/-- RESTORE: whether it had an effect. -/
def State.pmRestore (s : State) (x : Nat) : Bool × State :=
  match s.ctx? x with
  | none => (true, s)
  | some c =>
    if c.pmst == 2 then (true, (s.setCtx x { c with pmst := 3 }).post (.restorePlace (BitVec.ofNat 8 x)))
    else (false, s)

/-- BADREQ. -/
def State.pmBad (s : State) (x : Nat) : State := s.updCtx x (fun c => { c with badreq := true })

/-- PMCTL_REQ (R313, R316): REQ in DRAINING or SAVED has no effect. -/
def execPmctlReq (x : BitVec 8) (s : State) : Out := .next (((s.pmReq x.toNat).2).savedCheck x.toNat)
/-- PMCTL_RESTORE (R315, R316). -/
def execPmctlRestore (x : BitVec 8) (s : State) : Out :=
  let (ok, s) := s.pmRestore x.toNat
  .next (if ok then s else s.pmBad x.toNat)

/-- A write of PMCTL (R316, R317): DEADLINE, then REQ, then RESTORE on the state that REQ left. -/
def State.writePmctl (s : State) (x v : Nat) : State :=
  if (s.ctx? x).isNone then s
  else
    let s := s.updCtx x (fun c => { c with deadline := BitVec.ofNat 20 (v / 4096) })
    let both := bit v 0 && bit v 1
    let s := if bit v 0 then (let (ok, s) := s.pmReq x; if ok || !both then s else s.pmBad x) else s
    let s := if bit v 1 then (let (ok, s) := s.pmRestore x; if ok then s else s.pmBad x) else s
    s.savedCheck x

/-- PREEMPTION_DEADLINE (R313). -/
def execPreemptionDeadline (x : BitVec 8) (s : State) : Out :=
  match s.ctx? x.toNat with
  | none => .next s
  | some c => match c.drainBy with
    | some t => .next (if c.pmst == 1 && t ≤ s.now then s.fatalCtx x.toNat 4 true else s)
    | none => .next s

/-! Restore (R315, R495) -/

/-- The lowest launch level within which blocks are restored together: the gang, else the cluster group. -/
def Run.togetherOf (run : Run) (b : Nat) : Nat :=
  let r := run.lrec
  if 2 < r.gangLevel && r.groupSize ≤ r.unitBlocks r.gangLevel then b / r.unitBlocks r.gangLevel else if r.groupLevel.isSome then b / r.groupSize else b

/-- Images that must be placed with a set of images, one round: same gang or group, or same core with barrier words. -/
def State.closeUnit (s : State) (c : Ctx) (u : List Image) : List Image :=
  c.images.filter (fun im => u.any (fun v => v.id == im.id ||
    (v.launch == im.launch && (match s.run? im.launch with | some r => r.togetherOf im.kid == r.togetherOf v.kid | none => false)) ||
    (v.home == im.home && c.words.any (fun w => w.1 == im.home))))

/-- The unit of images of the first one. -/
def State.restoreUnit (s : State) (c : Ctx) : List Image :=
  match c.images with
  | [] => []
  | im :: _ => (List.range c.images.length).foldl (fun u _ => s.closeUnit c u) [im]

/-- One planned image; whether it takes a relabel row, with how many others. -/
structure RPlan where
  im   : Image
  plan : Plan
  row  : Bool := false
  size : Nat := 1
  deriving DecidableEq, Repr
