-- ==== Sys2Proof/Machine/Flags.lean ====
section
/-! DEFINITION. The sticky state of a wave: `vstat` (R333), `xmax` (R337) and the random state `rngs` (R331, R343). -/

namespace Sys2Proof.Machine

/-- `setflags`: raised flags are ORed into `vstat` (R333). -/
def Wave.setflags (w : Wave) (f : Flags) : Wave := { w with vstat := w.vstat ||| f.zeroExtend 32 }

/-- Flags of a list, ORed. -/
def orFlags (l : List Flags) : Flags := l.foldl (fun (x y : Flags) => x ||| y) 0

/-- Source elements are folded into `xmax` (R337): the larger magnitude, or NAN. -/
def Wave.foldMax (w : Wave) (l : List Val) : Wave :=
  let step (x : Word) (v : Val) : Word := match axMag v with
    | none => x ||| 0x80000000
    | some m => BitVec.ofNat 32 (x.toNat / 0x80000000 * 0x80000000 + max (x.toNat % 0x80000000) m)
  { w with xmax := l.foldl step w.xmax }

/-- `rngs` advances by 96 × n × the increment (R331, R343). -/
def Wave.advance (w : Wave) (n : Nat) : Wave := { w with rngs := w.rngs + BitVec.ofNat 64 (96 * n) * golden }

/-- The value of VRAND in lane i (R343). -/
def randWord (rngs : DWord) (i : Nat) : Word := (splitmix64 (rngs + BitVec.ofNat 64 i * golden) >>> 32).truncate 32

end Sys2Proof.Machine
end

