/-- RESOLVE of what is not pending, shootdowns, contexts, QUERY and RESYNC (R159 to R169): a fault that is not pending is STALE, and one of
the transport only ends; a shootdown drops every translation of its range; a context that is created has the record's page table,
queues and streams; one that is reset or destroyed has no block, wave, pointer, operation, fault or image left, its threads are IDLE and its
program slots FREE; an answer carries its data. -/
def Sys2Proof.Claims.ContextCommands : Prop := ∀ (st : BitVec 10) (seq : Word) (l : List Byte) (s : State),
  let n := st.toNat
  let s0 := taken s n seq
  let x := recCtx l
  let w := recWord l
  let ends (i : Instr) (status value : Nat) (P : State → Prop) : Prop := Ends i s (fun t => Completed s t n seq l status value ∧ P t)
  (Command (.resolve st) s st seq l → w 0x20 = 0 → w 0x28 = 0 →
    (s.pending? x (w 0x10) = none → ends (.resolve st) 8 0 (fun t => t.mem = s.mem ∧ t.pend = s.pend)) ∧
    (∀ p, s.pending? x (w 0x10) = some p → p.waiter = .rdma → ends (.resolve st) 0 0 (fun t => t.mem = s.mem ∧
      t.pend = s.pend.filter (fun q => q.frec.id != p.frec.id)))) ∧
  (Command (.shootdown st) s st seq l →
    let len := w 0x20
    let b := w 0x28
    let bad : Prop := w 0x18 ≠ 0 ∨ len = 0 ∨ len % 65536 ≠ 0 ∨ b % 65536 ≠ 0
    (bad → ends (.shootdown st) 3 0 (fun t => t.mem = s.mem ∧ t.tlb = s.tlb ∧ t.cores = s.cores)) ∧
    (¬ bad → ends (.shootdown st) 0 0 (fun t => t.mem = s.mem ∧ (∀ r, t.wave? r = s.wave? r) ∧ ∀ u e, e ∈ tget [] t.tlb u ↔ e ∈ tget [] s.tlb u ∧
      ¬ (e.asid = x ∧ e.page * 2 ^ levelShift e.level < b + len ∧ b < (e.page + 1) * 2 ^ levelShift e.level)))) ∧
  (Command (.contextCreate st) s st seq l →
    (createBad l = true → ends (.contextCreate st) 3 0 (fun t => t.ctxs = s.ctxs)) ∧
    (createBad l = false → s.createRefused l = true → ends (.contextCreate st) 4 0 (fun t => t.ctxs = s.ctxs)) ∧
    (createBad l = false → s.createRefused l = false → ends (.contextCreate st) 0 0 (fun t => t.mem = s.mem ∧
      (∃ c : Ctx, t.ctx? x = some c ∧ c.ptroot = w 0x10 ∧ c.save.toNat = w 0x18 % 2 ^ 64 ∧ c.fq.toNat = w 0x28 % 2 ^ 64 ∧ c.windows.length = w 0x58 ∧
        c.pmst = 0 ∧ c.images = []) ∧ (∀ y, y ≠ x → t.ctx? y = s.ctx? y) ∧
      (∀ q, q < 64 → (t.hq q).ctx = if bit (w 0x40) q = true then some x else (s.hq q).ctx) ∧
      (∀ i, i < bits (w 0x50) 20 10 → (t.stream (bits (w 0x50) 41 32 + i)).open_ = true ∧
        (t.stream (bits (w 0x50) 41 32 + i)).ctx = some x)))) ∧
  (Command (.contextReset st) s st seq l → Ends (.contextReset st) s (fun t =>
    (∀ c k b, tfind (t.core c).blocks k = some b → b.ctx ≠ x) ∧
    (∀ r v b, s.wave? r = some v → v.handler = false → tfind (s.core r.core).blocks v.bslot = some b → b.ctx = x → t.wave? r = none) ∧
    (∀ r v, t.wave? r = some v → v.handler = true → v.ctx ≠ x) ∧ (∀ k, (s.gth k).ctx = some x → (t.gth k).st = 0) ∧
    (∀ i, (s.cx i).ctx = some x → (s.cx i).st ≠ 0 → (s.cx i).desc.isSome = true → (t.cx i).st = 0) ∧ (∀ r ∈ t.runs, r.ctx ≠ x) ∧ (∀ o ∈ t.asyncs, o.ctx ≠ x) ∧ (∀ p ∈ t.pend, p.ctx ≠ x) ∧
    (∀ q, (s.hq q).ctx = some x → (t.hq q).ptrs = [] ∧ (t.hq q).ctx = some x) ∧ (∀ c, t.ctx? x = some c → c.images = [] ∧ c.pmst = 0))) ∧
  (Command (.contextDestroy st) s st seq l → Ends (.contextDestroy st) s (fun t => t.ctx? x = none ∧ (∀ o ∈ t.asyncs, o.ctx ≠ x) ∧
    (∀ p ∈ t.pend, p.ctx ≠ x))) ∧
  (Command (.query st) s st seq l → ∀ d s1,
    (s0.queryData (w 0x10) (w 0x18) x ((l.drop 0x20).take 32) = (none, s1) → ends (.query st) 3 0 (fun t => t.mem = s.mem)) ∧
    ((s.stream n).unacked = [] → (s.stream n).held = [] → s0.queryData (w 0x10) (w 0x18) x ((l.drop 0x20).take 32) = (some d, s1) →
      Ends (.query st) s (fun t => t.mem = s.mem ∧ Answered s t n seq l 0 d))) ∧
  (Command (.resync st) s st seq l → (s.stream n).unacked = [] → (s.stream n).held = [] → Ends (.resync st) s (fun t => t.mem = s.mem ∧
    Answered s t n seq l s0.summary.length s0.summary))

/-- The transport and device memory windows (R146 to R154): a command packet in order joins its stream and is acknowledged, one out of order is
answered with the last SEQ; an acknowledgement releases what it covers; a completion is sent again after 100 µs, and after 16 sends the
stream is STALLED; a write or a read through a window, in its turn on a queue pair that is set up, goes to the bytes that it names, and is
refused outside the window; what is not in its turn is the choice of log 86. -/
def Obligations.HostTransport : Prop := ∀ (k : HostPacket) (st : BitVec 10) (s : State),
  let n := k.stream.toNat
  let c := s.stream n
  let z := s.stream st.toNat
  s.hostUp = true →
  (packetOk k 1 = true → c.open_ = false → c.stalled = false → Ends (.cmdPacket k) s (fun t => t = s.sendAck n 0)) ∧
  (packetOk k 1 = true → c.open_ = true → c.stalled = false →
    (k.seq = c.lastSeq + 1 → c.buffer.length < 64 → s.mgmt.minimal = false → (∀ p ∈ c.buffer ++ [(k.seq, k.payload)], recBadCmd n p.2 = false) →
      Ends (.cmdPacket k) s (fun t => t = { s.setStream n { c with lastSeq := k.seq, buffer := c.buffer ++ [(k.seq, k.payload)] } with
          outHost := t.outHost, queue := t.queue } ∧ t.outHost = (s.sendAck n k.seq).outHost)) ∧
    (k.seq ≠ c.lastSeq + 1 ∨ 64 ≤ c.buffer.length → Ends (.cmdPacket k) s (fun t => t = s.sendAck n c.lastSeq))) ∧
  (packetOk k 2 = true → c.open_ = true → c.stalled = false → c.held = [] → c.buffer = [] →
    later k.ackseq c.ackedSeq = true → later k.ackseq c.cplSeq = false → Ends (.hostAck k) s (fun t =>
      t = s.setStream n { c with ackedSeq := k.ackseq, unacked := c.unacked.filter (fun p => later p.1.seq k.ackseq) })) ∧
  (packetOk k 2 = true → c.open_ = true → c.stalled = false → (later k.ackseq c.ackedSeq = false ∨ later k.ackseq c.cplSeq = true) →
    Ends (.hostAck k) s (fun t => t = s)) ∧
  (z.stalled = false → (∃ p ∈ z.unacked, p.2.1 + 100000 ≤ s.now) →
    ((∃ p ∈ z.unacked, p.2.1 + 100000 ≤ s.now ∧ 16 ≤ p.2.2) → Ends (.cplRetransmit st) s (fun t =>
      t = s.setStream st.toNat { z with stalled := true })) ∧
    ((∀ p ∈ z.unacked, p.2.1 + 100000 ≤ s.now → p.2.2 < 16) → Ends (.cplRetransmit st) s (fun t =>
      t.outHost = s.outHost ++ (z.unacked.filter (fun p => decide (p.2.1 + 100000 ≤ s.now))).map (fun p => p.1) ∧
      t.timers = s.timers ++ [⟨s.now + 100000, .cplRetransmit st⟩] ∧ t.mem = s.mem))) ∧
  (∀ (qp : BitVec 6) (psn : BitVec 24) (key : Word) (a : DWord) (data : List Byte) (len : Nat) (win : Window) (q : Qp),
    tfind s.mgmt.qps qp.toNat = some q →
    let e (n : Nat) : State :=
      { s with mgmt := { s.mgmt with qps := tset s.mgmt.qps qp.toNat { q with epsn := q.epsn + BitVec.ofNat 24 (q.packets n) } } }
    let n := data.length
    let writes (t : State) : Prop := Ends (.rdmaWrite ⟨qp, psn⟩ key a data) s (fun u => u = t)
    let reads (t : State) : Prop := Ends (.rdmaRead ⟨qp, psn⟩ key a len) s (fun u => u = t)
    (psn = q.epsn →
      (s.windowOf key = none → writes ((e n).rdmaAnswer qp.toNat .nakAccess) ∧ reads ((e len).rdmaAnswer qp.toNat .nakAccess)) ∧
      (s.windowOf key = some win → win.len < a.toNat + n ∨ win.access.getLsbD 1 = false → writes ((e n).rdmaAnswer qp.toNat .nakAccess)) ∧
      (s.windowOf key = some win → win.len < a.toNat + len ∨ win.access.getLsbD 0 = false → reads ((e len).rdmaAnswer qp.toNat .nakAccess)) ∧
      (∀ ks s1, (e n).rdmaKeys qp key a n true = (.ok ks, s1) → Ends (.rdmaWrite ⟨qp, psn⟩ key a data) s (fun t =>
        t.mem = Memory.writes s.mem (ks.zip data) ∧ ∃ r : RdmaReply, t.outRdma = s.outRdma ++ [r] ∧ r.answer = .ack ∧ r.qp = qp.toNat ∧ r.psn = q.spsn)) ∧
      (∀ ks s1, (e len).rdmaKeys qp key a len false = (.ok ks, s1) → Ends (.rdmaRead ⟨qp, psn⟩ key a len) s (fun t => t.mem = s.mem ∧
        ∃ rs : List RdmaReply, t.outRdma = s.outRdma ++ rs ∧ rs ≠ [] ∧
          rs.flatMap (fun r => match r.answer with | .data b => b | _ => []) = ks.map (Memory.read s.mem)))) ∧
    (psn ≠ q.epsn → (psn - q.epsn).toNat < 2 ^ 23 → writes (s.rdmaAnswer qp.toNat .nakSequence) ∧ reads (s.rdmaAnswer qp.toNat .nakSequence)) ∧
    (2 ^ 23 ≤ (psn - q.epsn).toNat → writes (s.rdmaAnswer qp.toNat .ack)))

+ + + + + + +

◆ Task instructions ◆
Beginning at the line with "c.pmst = 0 ∧" and ending at the line with "(∀ i, i < bits", reproduce each line of the data above exactly, and add no other lines.

◆ Solution below ◆
        c.pmst = 0 ∧ c.images = []) ∧ (∀ y, y ≠ x → t.ctx? y = s.ctx? y) ∧
      (∀ q, q < 64 → (t.hq q).ctx = if bit (w 0x40) q = true then some x else (s.hq q).ctx) ∧
      (∀ i, i < bits (w 0x50) 20 10 → (t.stream (bits (w 0x50) 41 32 + i)).open_ = true ∧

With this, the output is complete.